We've depicted our state of exile so far, and projected forward to the great and glorious end when all will be right and in place. We'll soon offer the actual playing out of the redemption itself, but let's first offer Ramchal's stirring words of encouragement extended at the very beginning of "The Great Redemption".

At bottom, his point is simple: Take heart! The Moshiach will come! All will be as had been promised! But let's see how he put it.

Ramchal depicts our people as always having had a motto of sorts throughout the exile, derived from this verse: “Do not rejoice for my sake, my enemy! For though I fell, I arose; when I sit in darkness, G-d (Himself) is my light!” (Micha 7:8). For even though "many mighty and prodigious things will have to transpire and a great deal of preparations will have to be made before the redemption can come about", in the end there will indeed come a time when "everyone will see and know for himself that 'G-d has wrought great miracles for us' (Psalms 126:3)".

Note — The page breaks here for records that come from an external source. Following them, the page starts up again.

-- ==== Sys2Proof/Machine/Message.lean ====
section
/-! DEFINITION. Messages, arming entries and pools, and the device-side launch queue's entries (R130 to R134, R140, R314). -/

namespace Sys2Proof.Machine

/-- Who sends a message (R130): ASID, world, priority, and the function and tag port it came through. -/
structure Sender where
  asid : Nat
  world : Nat
  prio : Nat
  fn : Option Nat
  port : Option Nat
  deriving DecidableEq, Repr

/-- An arming entry's fields (R132). -/
structure Arming where
  hdr : Nat
  casid : Nat
  ctx : Nat
  poolt : Nat
  pooled : Bool
  valid : Bool
  ver : Nat
  deriving DecidableEq, Repr

/-- The fields of an entry's 32 bytes. -/
def parseArming (n : Nat) : Arming :=
  ⟨bitsAt n 80 48, bitsAt n 64 16, bitsAt n 32 2, bitsAt n 16 16, bitAt n 9, bitAt n 8, bitsAt n 0 8⟩

/-- The arming entry of a TAG; none when it cannot be read. -/
def armingAt (e : Env) (w : W) (p tag : Nat) : Option Arming :=
  (tableRead e w p ((part w p).armT + 32 * tag) 32).map fun b => parseArming (leNat b)

/-- The function to which a message of an origin reports (R151). -/
def senderFn (w : W) (p : Nat) (fn : Option Nat) : Nat := fn.getD (eventFn w p)

/-- A rejected message: host event 0x03 (R131). -/
def rejectMessage (w : W) (p : Nat) (x : Sender) (data : Nat) : W :=
  hostEvent w (senderFn w p x.fn) p x.world 0x03 (bitsAt data 64 12) (bitsAt data 0 48)

/-- A launch header read under CASID with privilege (R101, R131). -/
def readHdr (e : Env) (w : W) (p wd casid va : Nat) : Except Nat Hdr :=
  match devRead e w 72 p wd casid va 128 true with
  | .ok b => .ok (parseHdr b)
  | .error c => .error c

/-- A launch from an arming entry started, or host event 0x02 for an unreadable header (R131). -/
def fireLaunch (e : Env) (w : W) (p : Nat) (o : Origin) (owners : List Owner) (hdr casid ctx : Nat) (fn port : Option Nat) : W :=
  let wd := ((owners.head?).map (·.world)).getD 0
  match readHdr e w p wd casid hdr with
  | .error c => hostEvent w (senderFn w p fn) p wd 0x02 c hdr
  | .ok h =>
    let l := mkLaunch h p o owners casid casid true ctx fn port none
    if o = .pooled ∧ (h.widthc ≠ 0 ∨ h.cpc ≠ 0 ∨ h.ccount ≠ 1) then rejectLaunch e w l
    else startLaunch e w l (casid == (part w p).rAsid)

/-- A pool fired: its course forms as a launch of one consort; the pool empties and its timer stops (R134). -/
def firePool (e : Env) (w : W) (p tag : Nat) : W :=
  match tGet? (part w p).pools tag with
  | none => w
  | some q =>
    let w := updPart w p fun x => { x with pools := tDel x.pools tag }
    fireLaunch e w p .pooled q.owners q.hdr q.casid q.ctx q.fn q.port

/-- A tag's pool fired when its timer has run out: in one cycle with a message the timer is served first (R134). -/
def expirePool (e : Env) (w : W) (p tag : Nat) : W :=
  match tGet? (part w p).pools tag with
  | some q => if q.until_ ≤ w.now then firePool e w p tag else w
  | none => w

/-- The µs of a POOLT value (R132). -/
def pooltUs (t : Nat) : Nat := if t = 0 then 20 else t

/-- Whether a pool's values still are its entry's (R134). -/
def samePool (q : Pool) (a : Arming) : Bool :=
  a.pooled && q.hdr == a.hdr && q.casid == a.casid && q.ctx == a.ctx && q.poolt == a.poolt

/-- The conditions of a pooled entry (R134); a header that cannot be read breaks none of them. -/
def pooledOk (e : Env) (w : W) (p wd : Nat) (a : Arming) : Bool :=
  a.casid == (part w p).rAsid && decide (a.poolt ≤ 1000) &&
  match readHdr e w p wd a.casid a.hdr with
  | .ok h => h.widthc == 0 && h.cpc == 0 && h.ccount == 1
  | .error _ => true

/-- A message joining its entry's pool (R134). The pool's launch reports to the function, and came through the port, of its first
message. -/
def joinPool (e : Env) (w : W) (p tag : Nat) (a : Arming) (o : Owner) (fn port : Option Nat) : W :=
  let w := match tGet? (part w p).pools tag with
    | some q => if 32 < q.filled + o.lanes ∨ q.owners.length = 8 ∨ o.world ≠ q.world then firePool e w p tag else w
    | none => w
  let q := (tGet? (part w p).pools tag).getD
    ⟨[], 0, a.hdr, a.casid, a.ctx, a.poolt, o.world, w.now + pooltUs a.poolt * usTicks, fn, port⟩
  let q := { q with owners := q.owners ++ [o], filled := q.filled + o.lanes }
  let w := updPart w p fun x => { x with pools := tPut x.pools tag q }
  if q.filled = 32 then firePool e w p tag else w

/-- A message under its arming entry as it stands: a launch, a place in a pool, or rejected; whether it was accepted
(R131, R133, R134). -/
def takeMessage (e : Env) (w : W) (p : Nat) (x : Sender) (data : Nat) : W × Bool :=
  let lanes := bitsAt data 80 6
  let tag := bitsAt data 64 12
  let bad := lanes = 0 ∨ 32 < lanes ∨ bitsAt data 86 42 ≠ 0 ∨ bitsAt data 76 4 ≠ 0 ∨ bitsAt data 48 16 ≠ 0 ∨
    !(part w p).configured
  let reject := (rejectMessage w p x data, false)
  if bad then reject
  else match armingAt e w p tag with
    | none => reject
    | some a =>
      let w := expirePool e w p tag
      let w := match tGet? (part w p).pools tag with
        | some q => if samePool q a then w else firePool e w p tag
        | none => w
      if !a.valid ∨ a.ver ≠ verOf w p 3 ∨ verOf w p 3 = 0 then (rejectMessage w p x data, false)
      else
        let o : Owner := ⟨x.asid, x.world, x.prio, BitVec.ofNat 64 (bitsAt data 0 48), lanes⟩
        if !a.pooled then (fireLaunch e w p .single [o] a.hdr a.casid a.ctx x.fn x.port, true)
        else if pooledOk e w p x.world a then (joinPool e w p tag a o x.fn x.port, true)
        else (rejectMessage w p x data, false)

end Sys2Proof.Machine
end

Nonetheless, despite this attitude there were admittedly times when we "thought that G-d was hiding His countenance from (us) or had forsaken" us. In truth, we're told though, that "He was actually preparing goodness and blessings for (us)" all along! "For each and every moment" in the long course of the exile, G-d "was preparing immeasurably far-reaching and vast storehouses for (us), and setting priceless, precious, and captivating wealth and kingly treasure troves within those storehouses."

And those vast treasurehouses will "be opened up in the great halcyon days to come, when all sorts of exquisite things will cascade out of them and be handed over to the Jewish Nation in recompense for all the arduous things (we) had to endure in exile".

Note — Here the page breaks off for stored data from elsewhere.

-- ==== Sys2Proof/Machine/EvCache.lean ====
section
/-! DEFINITION. Activation, fills and spills of the register cache, lazy claims and the return of deferred results (R60 to R73,
R141, R143, R322, R330, R331). -/

namespace Sys2Proof.Machine

/-! Activation (R60, R61, R63, R64, R69, R143). -/

/-- The courses that hold a slot of a quadrant: resident in it, or bound to it (R64, R68). -/
def slotHolders (w : W) (q : Nat) : List Course :=
  w.courses.filterMap fun (_, c) => if quadOf c = q ∧ (c.k.at_ = .resident ∨ c.k.bound) then some c else none

/-- The free slots of a quadrant, of its 32. -/
def freeSlots (w : W) (q : Nat) : List Nat :=
  (List.range 32).filter fun s => !((slotHolders w q).any fun c => c.k.slot == s)

/-- The resident courses of a quadrant. -/
def residentCount (w : W) (q : Nat) : Nat :=
  (w.courses.filter fun (_, c) => quadOf c == q && c.k.at_ == .resident).length

/-- Whether a quadrant of a logical core can take a record of a world, a slot apart: its world, the activation reserve, and not
withheld (R63, R143, R173). -/
def quadAdmits (w : W) (l x wd : Nat) : Bool :=
  let y := quad w (4 * pcnOf w l + x)
  let q := 4 * l + x
  !y.withheld && y.world == wd && decide ((residentCount w q + 1) * 64 + pendCount w q ≤ 2048)

/-- Whether a quadrant of a logical core can take a record of a world in a free slot. -/
def quadTakes (w : W) (l x wd : Nat) : Bool := quadAdmits w l x wd && freeSlots w (4 * l + x) != []

/-- The quadrant of a core with the most free slots, the lower on a tie (R143). -/
def bestQuad (w : W) (l wd : Nat) : Option Nat :=
  ((List.range 4).filter (fun x => quadTakes w l x wd)).foldl (fun b x =>
    match b with
    | none => some x
    | some y => if (freeSlots w (4 * l + y)).length < (freeSlots w (4 * l + x)).length then some x else some y) none

/-- Where a ready record may be activated on a core: quadrant and slot; an OPEN record only in its bound slot (R64, R143). -/
def spotOf (w : W) (l : Nat) (c : Course) : Option (Nat × Nat) :=
  if c.k.bound then
    if c.v.hcore = l ∧ quadAdmits w l c.v.hquad (slotWorld c 0) then some (c.v.hquad, c.k.slot) else none
  else (bestQuad w l (slotWorld c 0)).map fun x => (x, (freeSlots w (4 * l + x)).headD 0)

/-- Whether a ready record goes before another: level, then SUCC, then age in its queue (R143). -/
def readyBefore (x y : Course) : Bool :=
  if x.k.prio ≠ y.k.prio then decide (y.k.prio < x.k.prio)
  else if x.k.succ != y.k.succ then x.k.succ
  else decide (x.k.order < y.k.order)

/-- The ready records of a core that have a place there now; one with a spill-pending line waits for its spill (R322). -/
def readyFor (w : W) (p l : Nat) : List (Course × Nat × Nat) :=
  w.courses.filterMap fun (_, c) =>
    match consort? w c.id.consort with
    | none => none
    | some k =>
      if c.k.at_ = .ready ∧ !hasPend c ∧ c.id.part = p ∧ !k.kept ∧ nth k.cores c.id.core 72 = l then
        (spotOf w l c).map fun (x, s) => (c, x, s)
      else none

/-- The record that a core's activation unit takes next (R143). -/
def bestReady (w : W) (p l : Nat) : Option (Course × Nat × Nat) :=
  (readyFor w p l).foldl (fun b x =>
    match b with
    | none => some x
    | some y => if readyBefore x.1 y.1 then some x else some y) none

/-- A slot's next generation: one more, past values that still tag an outstanding result of the quadrant (R69). -/
def nextGen (used : List Nat) : Nat → Nat → Nat
  | 0, g => (g + 1) % 256
  | f + 1, g => if used.contains ((g + 1) % 256) then nextGen used f ((g + 1) % 256) else (g + 1) % 256

/-- A quadrant's and slot's generation at an activation. -/
def takeGen (w : W) (l x slot : Nat) : Nat × W :=
  let n := 4 * pcnOf w l + x
  let used := (w.flights.filter fun f => f.quad == 4 * l + x).map (·.gen)
  let g := nextGen used 256 (tGetD (quad w n).gens slot 0)
  (g, updQuad w n fun y => { y with gens := tPut y.gens slot g })

/-- Bytes of the control area with the ranges that the frame does not show yet taken from the registers. -/
def patchNewer (c : Course) (b : List Byte) : List Byte :=
  let mine := ctlBytes c
  c.k.newer.foldl (fun b (off, n) => b.take off ++ (mine.drop off).take n ++ b.drop (off + n)) b

/-- ACTIVATION: a record placed in a slot, its control state in the slot, its lines to be prefetched (R64, R69, R145). -/
def placeCourse (w : W) (c : Course) (l x slot : Nat) : W :=
  let (g, w) := takeGen w l x slot
  let q := 4 * l + x
  let pref := (List.range 64).foldl (fun (m : BitVec 64) r =>
    if c.v.resid.getLsbD r && !isZero c r && (cached? q c r).isNone then bvSet m r 1 1 else m) 0
  let c := { c with
    v := { c.v with held := false, flushed := false, hcore := l, hquad := x, pref := pref }
    w := { c.w with isOpen := false, used := if c.k.bound then c.w.used else 0 }
    k := { c.k with
      at_ := .resident, slot := slot, gen := g, join := 0, await := .nothing, deadline := none, bound := false,
      stall := none, tmo := none, fetchLost := false, wait := List.replicate 32 0, turn := none, stopped := false, isNew := false, newer := [] } }
  resumeOps (setCourse w c) c.id.cid (pcnOf w l) x

/-- A record of a frame of another version, or where no version is negotiated, left parked and reported (R61, R199). -/
def badVersion (e : Env) (w : W) (c : Course) : W :=
  let w := setCourse w { c with k := { c.k with at_ := .parked, join := 1, await := .faults } }
  let m := liveParked c
  let x := entryFree c 0x01 (slotOfMask c m) m c.id.frame (part w c.id.part).cAsid (pcLow c (mLow m % 32))
  partEvent (report e w ⟨x, [.whole c.id.cid], false⟩ none) c.id.part (slotWorld c 0) 0x10 0x01 c.id.frame

/-- A control area that cannot be read: the record stays parked (R64). -/
def badControl (e : Env) (w : W) (c : Course) (cause : Nat) : W :=
  let w := setCourse w { c with k := { c.k with at_ := .parked, join := 1, await := .faults } }
  report e w ⟨ctxEntry w c (c.id.frame + 0x2000) 0 128 (if cause < 0x20 then 0x17 else cause), [.whole c.id.cid], false⟩ none

/-- A placed course's deferred-state word written to its frame: OPEN and HELD clear, its place the new one, GEN that of its last
park or halt (R58, R59); a write that fails is dropped (log entry 53). -/
def notePlace (e : Env) (w : W) (cid wd gen : Nat) : W :=
  match course? w cid with
  | none => w
  | some c =>
    let word := deferredWord { c with k := { c.k with gen := gen } }
    match ctxWrite e w (pcnOf w c.v.hcore) c.id.part wd (c.id.frame + 0x2218) (leBytes 8 word) [] with
    | .ok w => w
    | .error _ => w

/-- A record activated in a place: a new course from formation, another from its frame (R61, R64). -/
def activate (e : Env) (w : W) (c : Course) (l x slot : Nat) : W :=
  let wd := slotWorld c 0
  if c.k.isNew then notePlace e (placeCourse w c l x slot) c.id.cid wd c.k.gen
  else
    let a := c.id.frame + 0x2000
    match ctxRead e w (pcnOf w l) c.id.part wd a 4096 with
    | .error (_, cause) => badControl e w c cause
    | .ok b =>
      if verOf w c.id.part 1 = 0 ∨ sub b 0x133 1 ≠ verOf w c.id.part 1 then badVersion e w c
      else
        let c := ctlLoad (patchNewer c b) { c with v := { c.v with pois := ctlPois e w c } }
        notePlace e (placeCourse w c l x slot) c.id.cid wd c.k.gen

/-- Whether a core's activation unit runs: the core is the partition's, present, and neither stopped nor withheld. -/
def canActivate (w : W) (p l : Nat) : Bool :=
  let c := core w (pcnOf w l)
  corePresent w p l && c.actOk && !c.withheld

def execActivation (part_ lcore : Nat) (s : State) :=
  event (fun e w =>
    if !canActivate w part_ lcore then w
    else match bestReady w part_ lcore with
      | some (c, x, slot) => activate e w c lcore x slot
      | none => w) s

/-! Fills (R64, R65, R66, R73). -/

/-- Whether a resident course's quadrant is filling a line: a miss stalls the course, or a prefetch is due. -/
def wantsLine (c : Course) (r : Nat) : Bool :=
  c.k.at_ == .resident && (cached? (quadOf c) c r).isNone &&
  (c.k.stall == some (.fill (Fin.ofNat 64 r)) || c.v.pref.getLsbD r)

/-- A line in the reader's cache: its prefetch is over and an instruction that waited for it may issue. -/
def landLine (w : W) (c : Course) (r : Nat) (l : CLine) : W :=
  let stall := if c.k.stall = some (.fill (Fin.ofNat 64 r)) then none else c.k.stall
  setCourse w { c with
    v := { c.v with lines := tPut c.v.lines r l, pref := bvSet c.v.pref r 1 0 }
    k := { c.k with stall := stall } }

/-- A register of a course never written for which the course waits: its line is allocated as zeros (R60, R62, log entry 58). -/
def allocLine (w : W) (c : Course) (r : Nat) : W :=
  landLine w { c with v := { c.v with zmask := bvSet c.v.zmask r 1 0 } } r ⟨quadOf c, mkLine fun _ => 0, true, false, false⟩

/-- A fill from the frame that its translation stops: dropped for a prefetch, CTXPF for a demand (R64, R66). -/
def failFill (e : Env) (w : W) (c : Course) (r cause : Nat) : W :=
  if c.k.stall = some (.fill (Fin.ofNat 64 r)) then
    faultCtx e w c (c.id.frame + 128 * r) 0 128 (if cause < 0x20 then 0x17 else cause)
  else setCourse w { c with v := { c.v with pref := bvSet c.v.pref r 1 0 } }

/-- REGISTER_FILL_COMPLETE: a line that no quadrant caches comes from the frame; one never written is allocated. In a quadrant
without a free line or one to take, nothing happens yet (R8, R63, log entry 58). -/
def execRegisterFillComplete (cid : Nat) (v : R64) (s : State) :=
  event (fun e w =>
    match course? w cid with
    | none => w
    | some c =>
      if !wantsLine c v.val ∨ (tGet? c.v.lines v.val).isSome then w
      else
        let w := makeRoom e (quadOf c) 1 2049 w
        if !hasRoom w (quadOf c) 1 then w
        else if isZero c v.val then allocLine w c v.val
        else match ctxRead e w (pcnOf w c.v.hcore) c.id.part (slotWorld c 0) (c.id.frame + 128 * v.val) 128 with
        | .error (_, cause) => failFill e w c v.val cause
        | .ok b =>
          let bad := w.poison != [] && ctxPois e w c.id.part (slotWorld c 0) (c.id.frame + 128 * v.val) 128 != []
          let data := mkLine fun k => BitVec.ofNat 32 (sub b (4 * k) 4)
          landLine w c v.val ⟨quadOf c, data, false, false, bad⟩) s

/-- REMOTE_LINE_READ: the holder quadrant sends a line and drops its copy; it arrives dirty if it was (R73), and poisoned when the
reader gets a MUTED reply instead (R74). In a quadrant without a free line or one to take, nothing happens yet (R8, R63, log
entry 58). -/
def execRemoteLineRead (cid : Nat) (v : R64) (s : State) :=
  event (fun e w =>
    match course? w cid with
    | none => w
    | some c =>
      match tGet? c.v.lines v.val with
      | none => w
      | some l =>
        if !wantsLine c v.val then w
        else
          let away := coreAway w (pcnOf w c.v.hcore) (pcnOf w (l.quad / 4))
          let w := makeRoom e (quadOf c) 1 2049 w
          if !hasRoom w (quadOf c) 1 then w else landLine w c v.val { l with quad := quadOf c, poison := l.poison || away }) s

/-- LINE_SPILL_COMPLETE: a victim, a line of a course that is neither resident nor PINNED, is written to its frame and leaves the
cache, or becomes spill-pending (R63, R66, R135). -/
def execLineSpillComplete (cid : Nat) (v : R64) (s : State) :=
  event (fun e w =>
    match course? w cid with
    | none => w
    | some c =>
      match tGet? c.v.lines v.val with
      | none => w
      | some l => if !takeable c l then w else spillLines e w cid [v.val]) s

/-! Claims (R70, R71, R330, R331). -/

/-- Whether a claim of a unit waits for a resolution. -/
def claimFaulted (w : W) (p : Nat) (u : Unit70) : Bool :=
  let f := (part w p).fq
  (f.pending ++ f.held).any fun x => x.who.any fun y => match y with | .claim _ v => v == u | _ => false

/-- A course or operation of a consort that waits for a unit: the course's CID. -/
def claimer (w : W) (kc : Nat) (u : Unit70) : Option Nat :=
  match w.courses.find? fun (_, c) => c.id.consort == kc && c.k.at_ == .resident && c.k.stall == some (.claim u) with
  | some (cid, _) => some cid
  | none => (w.ops.find? fun (_, o) => o.consort == kc && !o.stopped && o.faulted == [] && opAway w o == some u).map (·.2.cid)

/-- Whether a unit may be taken: no consort holds it, or one that is halted, not pinned, none of whose copies it awaits. -/
def claimable (w : W) (kc : Nat) (u : Unit70) : Bool :=
  match unitHolder w u with
  | none => true
  | some hc =>
    hc != kc && match consort? w hc with
      | none => true
      | some h => yields w (((consort? w kc).map (·.ctx)).getD 0) hc h &&
          !(w.ops.any fun (_, o) => o.consort == hc && o.kind.isCopy && (opUnits w h o).contains u)

/-- The entry of a claim whose transfer cannot be translated: the claimer's course is named (R71). -/
def claimFault (e : Env) (w : W) (cid kc : Nat) (u : Unit70) (a cause atype : Nat) : W :=
  let cause := if cause < 0x20 then 0x17 else cause
  match course? w cid with
  | some c => report e w ⟨ctxEntry w c a atype 128 cause, [.claim cid u], false⟩ none
  | none => match consort? w kc with
    | none => w
    | some k => report e w
        ⟨⟨cause, 0, 0, 0, a, (part w k.part).cAsid, k.world, k.part, cid, 0, atype, 128⟩, [.claim cid u], false⟩ none

/-- LAZY_CLAIM: a first touch claims a unit; the accesses that waited for it go on. -/
def execLazyClaim (consort : Nat) (u : Unit70) (s : State) :=
  event (fun e w =>
    match consort? w consort, claimer w consort u with
    | some k, some cid =>
      if !claimable w consort u ∨ claimFaulted w k.part u then w
      else match claimUnit e w consort u with
        | .error (a, cause, atype) => claimFault e w cid consort u a cause atype
        | .ok w =>
          let w := bumpCore w (unitPcn u) 7 1
          { w with courses := tMap w.courses fun _ c =>
            if c.id.consort = consort ∧ c.k.stall = some (.claim u) then { c with k := { c.k with stall := none } } else c }
    | _, _ => w) s

/-! Deferred results (R67, R69). -/

/-- DEFERRED_RESULT_RETURN: a result enters its course's buffer, or is discarded when its slot's generation differs. -/
def execDeferredResultReturn (n : Nat) (s : State) :=
  event (fun _ w =>
    match w.flights.find? fun f => f.n == n with
    | none => w
    | some f =>
      let w := { w with flights := w.flights.filter fun f => f.n != n }
      match course? w f.cid with
      | none => w
      | some c => if sameTag c f then setCourse w (buffer c f) else w) s

end Sys2Proof.Machine
end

It's clear, though, that Ramchal isn't referring to any sort of material effulgence pouring down upon us from the heavens, since he then says that what G-d had stored was "all *the light* that didn’t shine upon the Jewish Nation for all the years they were in exile that was to have shone had never vanished". Indeed, that's what "will pour out in one fell swoop once (those occult storehouses) are opened". We'll "experience a degree of joy unlike any other" then, "and the world itself will be rectified (and delight in) a state of tranquility and calm" then, too, "and there’ll be no more sorrow".